Clearly that church needs some landscapin'!

Capturing scenes that, sooner or later, become impossible to capture again is one of my delights in photography. In a city like Chicago it ain't hard.

Sometimes the first shot is the best shot. Sometimes the first shot is the only shot. Never had the second shot be the best shot. The best camera is the one you have with you might play into this !

There are examples of far more famous views that have changed over time.

Just in Yosemite Valley, there have been big changes. Many images taken from the Wawona Tunnel overlook area, snaps and serious, including some of St Ansel's, can't be reproduced today because of trees growing up into the view. I've seen a big change just in the few decades I've been visiting and photographing there.

I can't even reproduce a film shot I took in 2003. (OK, I admit it, I secretly hope the NPS does a little thinning.)

Mirror Pond, the site of so many shots of Half dome reflected in the still water, is fast becoming Mirror Swamp or Bog, as the pond silts up. The NPS has decided to let nature take her course. Still an interesting place to photograph, just different.

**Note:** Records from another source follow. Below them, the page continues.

-- ==== Sys2Proof/Machine/QueueCmds.lean ====
section
/-! DEFINITION. The queue commands (R90, R232, R243, R244, R573; Table 6-9). -/
namespace Sys2Proof.Machine

/-- QDE_QSTATE of a queue pair (Table 6-8). -/
def qStateWord (s : Dev) (q : Nat) : W64 :=
  let x := s.qp q
  if !x.valid then 0
  else
    let st := if x.fetchError then 4
      else match (s.slice x.slice).state with
        | .active => 1
        | .halted => 3
        | _ => 2
    mk64 [st, at' (b2n (pressure x)) 3, at' x.typ 4, at' x.k 6, at' (b2n x.exception) 11, at' x.slice 16, at' x.channel 28,
          at' (cachedCount x) 35, at' (heldCount x) 40]

/-- QDE_QINDEX of a queue pair. -/
def qIndexWord (s : Dev) (q : Nat) : W64 := mk64 [(s.qp q).producer, at' (s.qp q).consumer 32]

/-- QDE_QAUX of a queue pair. -/
def qAuxWord (s : Dev) (q : Nat) : W64 := mk64 [(s.qp q).cqConsumer, at' (s.qp q).dbRejects.toNat 32, at' (s.qp q).lastReject 48]

/-- FETCH_TIMEOUT_US: 0 sets 1,000 (R243). -/
def fetchTimeout (n : Nat) : Nat := if n = 0 then 1000 else n

/-- A FETCH_TIMEOUT_US field in range. -/
def fetchTimeoutOk (n : Nat) : Bool := n == 0 || (decide (100 ≤ n) && decide (n ≤ 100000))

/-- A vector of a slice, or 0xFF. -/
def vectorOk (s : Dev) (sl v : Nat) : Bool := v == 255 || decide (v < (s.slice sl).profile.vectors)

/-- The channel of a port with the fewest queue pairs, the lowest on a tie. -/
def fewestChannel (s : Dev) (port : Nat) : Nat :=
  (List.range 32).foldl (fun best k => if (s.qpsOn (32 * port + k)).length < (s.qpsOn (32 * port + best)).length then k else best) 0

def spec0200 : CmdSpec :=
  anyCmd 0x0200 [bits 14 0 ||| bits 20 16 ||| bits 40 24 ||| bits 48 44, anyWord, anyWord, bits 16 0] 8

/-- QUEUE_CREATE (R205, R235, R243, R244). -/
def queueCreate (ch : Nat) (r : Req) (s : Dev) : Dev × Reply :=
  let w := r.word 0
  let sl := fld w 11 0
  let chan := fld w 31 24
  let port := s.slicePort sl
  checks
    [(reaches ch sl, .notPermitted),
     (decide (fld w 13 12 < 3) && decide (4 ≤ fld w 20 16) && decide (fld w 20 16 ≤ 16) && (decide (chan < 32) || chan == 255) &&
        vectorOk s sl (fld w 39 32) && decide (1 ≤ fld w 48 44) && decide (fld w 48 44 ≤ 16) && fld (r.word 1) 11 0 == 0 &&
        fld (r.word 2) 11 0 == 0 && fetchTimeoutOk (fld (r.word 3) 16 0) &&
        (!bit w 14 || (fld w 13 12 == 1 && (s.exceptionQueue sl).isNone)), .badArgument),
     (decide ((s.slice sl).state = .active), .busy),
     (decide ((s.qpsOf sl).length < (s.slice sl).profile.queuePairs), .noResource)]
    (fun s =>
      let q := s.assign ((s.qde.pairs.filter (fun e => e.2.valid)).map (fun e => e.1))
      let x : QueuePair := { QueuePair.none with
        valid := true, slice := sl, typ := fld w 13 12, exception := bit w 14, k := fld w 20 16,
        channel := 32 * port + (if chan = 255 then fewestChannel s port else chan), vector := BitVec.ofNat 8 (fld w 39 32),
        eventAll := bit w 40, prefetch := fld w 48 44, timeoutUs := fetchTimeout (fld (r.word 3) 16 0), workAddr := r.word 1,
        cqAddr := r.word 2 }
      configured spec0200 ch r q (fun s => s.setQp q x) [BitVec.ofNat 64 q] s) s

def cmdQueueCreate (ch : Nat) (r : Req) (s : Dev) : Dev := command spec0200 ch r (queueCreate ch r) s

/-- QUEUE_CREATE (0x0200). -/
def execQueueCreate (ch : Nat) (r : Req) (s : State) : Host.Outcome State Fault Refusal := ran (Wf.queueCreate ch r) (onChannel ch (cmdQueueCreate ch r)) s

/-- Aborts that wait for an entry which will not be fetched any more are answered BUSY (log 72). -/
def dropAborts (q : Nat) (s : Dev) : Dev :=
  let x := s.qp q
  x.aborts.foldl (fun s (_, _, j) => answer j .busy [] s) (s.setQp q { x with aborts := [] })

def spec0201 : CmdSpec := anyCmd 0x0201 [bits 17 0] 0

/-- QUEUE_DESTROY (R243). -/
def queueDestroy (ch : Nat) (r : Req) (s : Dev) : Dev × Reply :=
  let q := fld (r.word 0) 17 0
  let x := s.qp q
  checks
    [(x.valid, .badArgument), (reaches ch x.slice, .notPermitted),
     (decide ((s.slice x.slice).state ≠ .active) || (x.producer == x.consumer && heldCount x == 0), .busy)]
    (configured spec0201 ch r q (fun s => (dropAborts q s).setQp q QueuePair.none) []) s

def cmdQueueDestroy (ch : Nat) (r : Req) (s : Dev) : Dev := command spec0201 ch r (queueDestroy ch r) s

/-- QUEUE_DESTROY (0x0201). -/
def execQueueDestroy (ch : Nat) (r : Req) (s : State) : Host.Outcome State Fault Refusal := ran (Wf.queueDestroy ch r) (onChannel ch (cmdQueueDestroy ch r)) s

def spec0202 : CmdSpec := anyCmd 0x0202 [bits 17 0] 32

/-- QUEUE_QUERY. -/
def queueQuery (ch : Nat) (r : Req) (s : Dev) : Dev × Reply :=
  let q := fld (r.word 0) 17 0
  let x := s.qp q
  checks [(x.valid, .badArgument), (reaches ch x.slice, .notPermitted)]
    (done [qStateWord s q, qIndexWord s q, qAuxWord s q,
           mk64 [x.vector.toNat, at' (b2n x.eventAll) 8, at' x.prefetch 9, at' x.timeoutUs 32]]) s

def cmdQueueQuery (ch : Nat) (r : Req) (s : Dev) : Dev := command spec0202 ch r (queueQuery ch r) s

/-- QUEUE_QUERY (0x0202). -/
def execQueueQuery (ch : Nat) (r : Req) (s : State) : Host.Outcome State Fault Refusal := ran (Wf.queueQuery ch r) (onChannel ch (cmdQueueQuery ch r)) s

def spec0203 : CmdSpec := anyCmd 0x0203 [bits 17 0 ||| bits 40 32 ||| bits 48 44, bits 16 0] 0

/-- QUEUE_MODIFY (R243). -/
def queueModify (ch : Nat) (r : Req) (s : Dev) : Dev × Reply :=
  let w := r.word 0
  let q := fld w 17 0
  let x := s.qp q
  checks
    [(x.valid && vectorOk s x.slice (fld w 39 32) && decide (1 ≤ fld w 48 44) && decide (fld w 48 44 ≤ 16) &&
        fetchTimeoutOk (fld (r.word 1) 16 0), .badArgument),
     (reaches ch x.slice, .notPermitted), (decide ((s.slice x.slice).state = .active), .busy)]
    (configured spec0203 ch r q (fun s => s.setQp q { s.qp q with
      vector := BitVec.ofNat 8 (fld w 39 32), eventAll := bit w 40, prefetch := fld w 48 44,
      timeoutUs := fetchTimeout (fld (r.word 1) 16 0) }) []) s

def cmdQueueModify (ch : Nat) (r : Req) (s : Dev) : Dev := command spec0203 ch r (queueModify ch r) s

/-- QUEUE_MODIFY (0x0203). -/
def execQueueModify (ch : Nat) (r : Req) (s : State) : Host.Outcome State Fault Refusal := ran (Wf.queueModify ch r) (onChannel ch (cmdQueueModify ch r)) s

def spec0204 : CmdSpec := anyCmd 0x0204 [bits 17 0] 0

/-- QUEUE_RESTART: the held record is tried first, then fetching goes on (R233, R573). -/
def queueRestart (ch : Nat) (r : Req) (s : Dev) : Dev × Reply :=
  let q := fld (r.word 0) 17 0
  let x := s.qp q
  checks
    [(x.valid, .badArgument), (reaches ch x.slice, .notPermitted), (decide ((s.slice x.slice).state = .active), .busy),
     (x.fetchError, .alreadyComplete)]
    (fun s => done [] (completionRecordWrite q (s.setQp q { s.qp q with fetchError := false, recordRefused := false, marked := true }))) s

def cmdQueueRestart (ch : Nat) (r : Req) (s : Dev) : Dev := command spec0204 ch r (queueRestart ch r) s

/-- QUEUE_RESTART (0x0204). -/
def execQueueRestart (ch : Nat) (r : Req) (s : State) : Host.Outcome State Fault Refusal := ran (Wf.queueRestart ch r) (onChannel ch (cmdQueueRestart ch r)) s

def spec0205 : CmdSpec := anyCmd 0x0205 [bits 17 0 ||| bits 48 32, bits 31 0] 8

/-- QUEUE_ABORT: the first of the abort and the work's outcome to reach the completion writer is recorded (R85, R232). -/
def queueAbort (ch : Nat) (r : Req) (s : Dev) : Dev × Reply :=
  let q := fld (r.word 0) 17 0
  let e := fld (r.word 0) 48 32
  let seq : BitVec 32 := BitVec.ofNat 32 (fld (r.word 1) 31 0)
  let x := s.qp q
  let item := findItem x e
  checks
    [(x.valid && decide (e < qpMod x) && decide (qpDiff x e x.consumer < outstanding x), .badArgument),
     (item.all (fun i => !WorkItem.fetched i || dSeq i.words == seq), .badArgument),
     (reaches ch x.slice, .notPermitted), (decide ((s.slice x.slice).state = .active), .busy)]
    (fun s =>
      match item.filter WorkItem.fetched with
      | some i =>
        if i.outcome.isSome then fail .alreadyComplete s
        else
          let o := faultOutcome s x i 3
          (issueReady (s.setQp q (onItem x e (setOutcome o))) q, some (.ok, abortWords o))
      | none => (s.setQp q { x with aborts := x.aborts ++ [(e, seq, mkJob spec0205 ch r s)], marked := true }, none)) s

def cmdQueueAbort (ch : Nat) (r : Req) (s : Dev) : Dev := command spec0205 ch r (queueAbort ch r) s

/-- QUEUE_ABORT (0x0205). -/
def execQueueAbort (ch : Nat) (r : Req) (s : State) : Host.Outcome State Fault Refusal := ran (Wf.queueAbort ch r) (onChannel ch (cmdQueueAbort ch r)) s

def spec0230 : CmdSpec := anyCmd 0x0230 [bits 17 0, anyWord, bits 31 0] 16

/-- One entry of QUEUE_RECOVERY_READ's buffer (R90). -/
def recoveryEntry (s : Dev) (x : QueuePair) (i : WorkItem) : List Byte :=
  let o := i.outcome.getD (faultOutcome s x i 0)
  wordsBytes [mk64 [(dSeq i.words).toNat, at' o.progress 32, at' (lo 8 o.frag) 40], mk64 [lo 40 o.bytes]]

/-- QUEUE_RECOVERY_READ (R90): reach, then fields, then the queue pair's state; it changes nothing. -/
def queueRecoveryRead (ch : Nat) (r : Req) (s : Dev) : Dev × Reply :=
  let q := fld (r.word 0) 17 0
  let x := s.qp q
  let es := (x.items.filter WorkItem.fetched).map (recoveryEntry s x)
  checks
    [(!s.isInternal ch && (decide (4096 ≤ ch) || (x.valid && x.slice == ch)), .notPermitted),
     (x.valid && fld (r.word 1) 2 0 == 0 && decide (2048 ≤ fld (r.word 2) 31 0), .badArgument),
     (decide ((s.slice x.slice).state ≠ .active) || x.fetchError, .busy)]
    (toBuffer .notPermitted ch r (r.word 1) es.flatten [mk64 [x.consumer, at' x.producer 32], BitVec.ofNat 64 es.length]) s

def cmdQueueRecoveryRead (ch : Nat) (r : Req) (s : Dev) : Dev := command spec0230 ch r (queueRecoveryRead ch r) s

/-- QUEUE_RECOVERY_READ (0x0230). -/
def execQueueRecoveryRead (ch : Nat) (r : Req) (s : State) : Host.Outcome State Fault Refusal := ran (Wf.queueRecoveryRead ch r) (onChannel ch (cmdQueueRecoveryRead ch r)) s

end Sys2Proof.Machine
end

The famous Jeffery Pine is gone.

Things chnge so we won't get bored. \;~)>

Mine is hanging one the wall a few meters from where I write this.
It is fun to see this new picture, but also makes it clear that our prints are unique in many ways :-)

Things get torn down, built up, chopped down, burned down, people move or the light just changes. The time to make a picture is when you see it.

So get a chainsaw. Really, don't you guys know anything?

Just change the perspective and taking point to the original one, you might be surprised at how the change exactly looks...

Dear John R,

Channeling ol' Fred P, are we?

pax / Ctein

Well the two photos weren't taken from the same vantage point, so the comparison doesn't work.
I'm not saying it isn't true (might very well be you have to stand in the brush to take the photo from the same position as the first photo), I also agree with the statement itself, but these photos don't really do a good job illustrating the point.

This happens all the time in London. In most of my favourite views, you can see a new building on the skyline marking every year that passes.

Worse, a lot of them completely spoil previous line-of-sight views that were rare enough already.

It isn't taken from the same place. Move to the ridge in front, to get a higher relative perspective, and move a little to the right, and maybe there is a gap in the trees allowing the same shot from earlier.

Did no one notice that the angle of the church is different?

[The new picture wasn't taken from the same spot. I suspect the church now can't be seen from the spot of the earlier photo, but perhaps Carl will chime in and tell us. --Mike]

Channeling Yogi Berra I'd say:

"Sometimes you can't take the same picture once."

You can't go home again if the home is no longer there.
"Detroit then and now"
www.efn.org/~hkrieger/detroit.htm

A few years ago I took my daughter on a driving vacation through California and I made her endure a trip into the Central Valley to see the old rented farmhouse where I grew up. Everything was long gone except the grapevines and the three sycamores that shaded our front yard. I spent countless summer hours perched in their branches, and it was good to see them standing 40 years later.

The three sycamores still stand in our old front yard, but the house is gone.

Mike, I'm surprised. You're usually more fastidious than this. The main discussion of your post is a good one but these two photos taken clearly from different angles does not illustrate it at all, It's frustrating and even sort of irritating, and makes me really want to know what is the view from the actual original angle and perspective.